* _WORK INSTRUCTIONS_: Beneath this instruction is a block of data; output from it exactly the lines that run from the one containing "def State.maxFrame (s" through the one containing "its end. -/", inclusive.

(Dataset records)
╭──

-- ==== Sys2Proof/Machine/Frames.lean ====
section
/-!
DEFINITION. The tile's buffers (06_buffering_anvil_backpressure.md): cells, priority groups, pause, virtual output queues, the
Anvil segments and refill. The class rule of R113 stands here because the accounting priority uses it (R249).
-/

namespace Sys2Proof.Machine

/-! ## The parts of the state this chapter reads -/

def State.buf (s : State) (t : Nat) : BufSt := tget s.tm.tiles t {}
def State.setBuf (s : State) (t : Nat) (v : BufSt) : State :=
  { s with tm := { s.tm with tiles := tset s.tm.tiles t {} v } }
def State.np (s : State) (p : Nat) : NPort := tget s.tm.ports p {}
def State.setNp (s : State) (p : Nat) (v : NPort) : State :=
  { s with tm := { s.tm with ports := tset s.tm.ports p {} v } }
def State.frame (s : State) (t fid : Nat) : Frame := tget (s.buf t).frames fid {}
def State.setFrame (s : State) (t fid : Nat) (v : Frame) : State :=
  s.setBuf t { s.buf t with frames := tset (s.buf t).frames fid {} v }
def State.voq (s : State) (t q : Nat) : Voq := tget (s.buf t).voqs q {}
def State.setVoq (s : State) (t q : Nat) (v : Voq) : State :=
  s.setBuf t { s.buf t with voqs := tset (s.buf t).voqs q {} v }
/-- Class `c` of port `p` in Nimbus. -/
def State.nc (s : State) (p c : Nat) : NClass := tget (s.np p).cls c {}
def State.setNc (s : State) (p c : Nat) (v : NClass) : State :=
  s.setNp p { s.np p with cls := tset (s.np p).cls c {} v }

/-- The ports a tile owns: the first lanes it serves (R14, R15, R494). -/
def State.tilePorts (s : State) (t : Nat) : List Nat :=
  if s.flag F.dawnStatus_HORIZON then (if t = 0 then List.range 64 else []) else List.range' (32 * t) 32

/-- The port is UP (R56). -/
def State.isUp (s : State) (p : Nat) : Bool := decide (s.fget F.portStatus_STATE p = 5)

/-- A port enabled and configured: EN at 1 and not in CFG_ERR (R36). -/
def State.portEnabled (s : State) (p : Nat) : Bool :=
  s.flag F.portCfg_EN p && decide (s.fget F.portStatus_STATE p ≠ 9)

/-- The lanes of a port. -/
def State.widthOf (s : State) (p : Nat) : Nat := 2 ^ s.fget F.portCfg_WIDTH p

/-- The payload rate of one lane by rate code, in Mb/s (R32). -/
def laneMbps (rate : Nat) : Nat :=
  match rate with
  | 0 => 400000
  | 1 => 200000
  | 2 => 100000
  | 3 => 50000
  | 4 => 25000
  | _ => 10000

/-- The MAC rate of a port in Mb/s at its resolved rate. -/
def State.portMbps (s : State) (p : Nat) : Nat := laneMbps (s.fget F.portStatus_RATE_RES p) * s.widthOf p

/-! ## Port settings: the registers, and the fixed profile in Horizon mode (R493) -/

def State.hz (s : State) : Bool := s.flag F.dawnStatus_HORIZON

def State.maxFrame (s : State) (p : Nat) : Nat := if s.hz then 9216 else max 64 (s.fget F.maxFrame_BYTES p)
def State.pauseMode (s : State) (p : Nat) : Nat :=
  let m := if s.hz then s.fget F.hzPort_PAUSE_MODE p else s.fget F.pfcCfg_MODE p
  if m = 3 then 0 else m
def State.losslessMask (s : State) (p : Nat) : Nat :=
  if s.hz then (if s.flag F.hzCfg_LL_EN then 2 ^ s.fget F.hzCfg_LL_PRI else 0) else s.fget F.pfcCfg_LOSSLESS p
def State.rxPauseEn (s : State) (p : Nat) : Bool := s.hz || s.flag F.pfcCfg_RX_EN p
def State.pgHeadroom (s : State) (p i : Nat) : Nat := if s.hz then 400 * s.widthOf p else s.fget F.pgCfg1_HEADROOM p i
def State.pgXoff (s : State) (p i : Nat) : Nat := if s.hz then 128 * s.widthOf p else s.fget F.pgCfg0_XOFF p i
def State.pgXon (s : State) (p i : Nat) : Nat := if s.hz then 96 * s.widthOf p else s.fget F.pgCfg0_XON p i
def State.pgLimit (s : State) (p i : Nat) : Nat := if s.hz then 2048 else s.fget F.pgCfg2_LIMIT p i
/-- QUANTA as it acts (R291); the spec gives none for Horizon mode. [log: DESIGN CHOICE 16] -/
def State.quanta (s : State) (p : Nat) : Nat := max 0x100 (if s.hz then Config.horizonQuanta.toNat else s.fget F.pfcTimer_QUANTA p)
/-- PORT_MAC as 48 bits (R291); the spec gives none for Horizon mode. [log: DESIGN CHOICE 16] -/
def State.portMac (s : State) (p : Nat) : Nat :=
  if s.hz then Config.horizonMac.toNat else s.fget F.portMacHi_MAC_HI p * 2 ^ 32 + s.fget F.portMacLo_MAC_LO p

/-- A PG is lossless (R257); in Horizon mode the priority HZ_CFG names, on ports that pause (R493). -/
def State.lossless (s : State) (p i : Nat) : Bool := decide (s.pauseMode p ≠ 0) && bitAt (s.losslessMask p) i

/-! ## The ingress class (R113) and the accounting priority (R249) -/

/-- The byte of a frame at an offset; 0 beyond its end. -/
def byteAt (bs : List Byte) (k : Nat) : Nat := (nth bs k 0).toNat
/-- The 16 bits at an offset, network order. -/
def half (bs : List Byte) (k : Nat) : Nat := byteAt bs k * 256 + byteAt bs (k + 1)

/-- Offset of the EtherType after the tags, from `k` on, with the number of tags (R107: at most two). -/
def skipTags (bs : List Byte) (k n : Nat) : Nat × Nat :=
  match n with
  | 0 => (k, 0)
  | n + 1 =>
    let e := half bs k
    if e = 0x8100 ∨ e = 0x88A8 then let r := skipTags bs (k + 4) n
      (r.1, r.2 + 1) else (k, 0)

/-- Offset of the byte after an MPLS label stack of at most `n` labels; none without a bottom of stack. -/
def skipLabels (bs : List Byte) (k n : Nat) : Option Nat :=
  match n with
  | 0 => none
  | n + 1 => if byteAt bs (k + 2) % 2 = 1 then some (k + 4) else skipLabels bs (k + 4) n

/-- The DSCP of the outermost IP header that the base graph finds (R106, R107). -/
def outerDscp (bs : List Byte) : Option Nat :=
  let e := (skipTags bs 12 2).1
  let at4 (k : Nat) : Option Nat := some (byteAt bs (k + 1) / 4)
  let at6 (k : Nat) : Option Nat := some (half bs k / 64 % 64)
  if half bs e = 0x0800 then at4 (e + 2)
  else if half bs e = 0x86DD then at6 (e + 2)
  else if half bs e = 0x8847 ∨ half bs e = 0x8848 then
    match skipLabels bs (e + 2) 8 with
    | some k => if byteAt bs k / 16 = 4 then at4 k else if byteAt bs k / 16 = 6 then at6 k else none
    | none => none
  else none

/-- The PCP of the outermost tag. -/
def outerPcp (bs : List Byte) : Option Nat :=
  if (skipTags bs 12 1).2 = 0 then none else some (byteAt bs 14 / 32)

/-- The class of a packet on port `p` by the rule of R113, from the PCP and DSCP found; in Horizon mode the PCP through the
identity map (R491, R493). -/
def State.classRule (s : State) (p : Nat) (pcp dscp : Option Nat) : Nat :=
  let t := s.tileOf p
  let c := (s.rd .portCls p).toNat
  let trust := if s.hz then 4 else s.fget F.portCls_TRUST p
  let byPcp := match pcp with
    | some v => bits (s.rd .pcpMap p).toNat (3 * v + 2) (3 * v)
    | none => s.fget F.portCls_DEF_CLASS p
  match trust with
  | 1 => byPcp
  | 4 => pcp.getD 0
  | 2 => match dscp with
    | some v => bits (s.rd .dscpMap t (s.fget F.portCls_DSCP_PROF p * 8 + v / 8)).toNat (3 * (v % 8) + 2) (3 * (v % 8))
    | none => byPcp
  | _ => bits c 2 0

/-- IPRI: the rule of R113 on the first 64 bytes with the base graph's headers (R249). -/
def State.ipriOf (s : State) (p : Nat) (bs : List Byte) : Nat :=
  let b := bs.take 64
  s.classRule p (outerPcp b) (outerDscp b)

/-! ## Cells and priority groups -/

def State.freeCells (s : State) (t : Nat) : Nat := s.fget F.bpmStatus_FREE_CELLS t
def State.sharedUsed (s : State) (p i : Nat) : Nat := s.fget F.pgStatus0_SHARED_USED p i
def State.hdrmUsed (s : State) (p i : Nat) : Nat := s.fget F.pgStatus1_HDRM_USED p i
def State.inXoff (s : State) (p i : Nat) : Bool := s.flag F.pgStatus3_XOFF p i
/-- Bytes of a PG's records in Anvil (R256). -/
def State.anvUsed (s : State) (t p i : Nat) : Nat := tget (s.buf t).anvUsed (8 * p + i) 0
def State.setAnvUsed (s : State) (t p i v : Nat) : State :=
  s.setBuf t { s.buf t with anvUsed := tset (s.buf t).anvUsed (8 * p + i) 0 v }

╰──

* _EXERCISE RESULT_:
def State.maxFrame (s : State) (p : Nat) : Nat := if s.hz then 9216 else max 64 (s.fget F.maxFrame_BYTES p)
def State.pauseMode (s : State) (p : Nat) : Nat :=
  let m := if s.hz then s.fget F.hzPort_PAUSE_MODE p else s.fget F.pfcCfg_MODE p
  if m = 3 then 0 else m
def State.losslessMask (s : State) (p : Nat) : Nat :=
  if s.hz then (if s.flag F.hzCfg_LL_EN then 2 ^ s.fget F.hzCfg_LL_PRI else 0) else s.fget F.pfcCfg_LOSSLESS p
def State.rxPauseEn (s : State) (p : Nat) : Bool := s.hz || s.flag F.pfcCfg_RX_EN p
def State.pgHeadroom (s : State) (p i : Nat) : Nat := if s.hz then 400 * s.widthOf p else s.fget F.pgCfg1_HEADROOM p i
def State.pgXoff (s : State) (p i : Nat) : Nat := if s.hz then 128 * s.widthOf p else s.fget F.pgCfg0_XOFF p i
def State.pgXon (s : State) (p i : Nat) : Nat := if s.hz then 96 * s.widthOf p else s.fget F.pgCfg0_XON p i
def State.pgLimit (s : State) (p i : Nat) : Nat := if s.hz then 2048 else s.fget F.pgCfg2_LIMIT p i
/-- QUANTA as it acts (R291); the spec gives none for Horizon mode. [log: DESIGN CHOICE 16] -/
def State.quanta (s : State) (p : Nat) : Nat := max 0x100 (if s.hz then Config.horizonQuanta.toNat else s.fget F.pfcTimer_QUANTA p)
/-- PORT_MAC as 48 bits (R291); the spec gives none for Horizon mode. [log: DESIGN CHOICE 16] -/
def State.portMac (s : State) (p : Nat) : Nat :=
  if s.hz then Config.horizonMac.toNat else s.fget F.portMacHi_MAC_HI p * 2 ^ 32 + s.fget F.portMacLo_MAC_LO p

/-- A PG is lossless (R257); in Horizon mode the priority HZ_CFG names, on ports that pause (R493). -/
def State.lossless (s : State) (p i : Nat) : Bool := decide (s.pauseMode p ≠ 0) && bitAt (s.losslessMask p) i

/-! ## The ingress class (R113) and the accounting priority (R249) -/

/-- The byte of a frame at an offset; 0 beyond its end. -/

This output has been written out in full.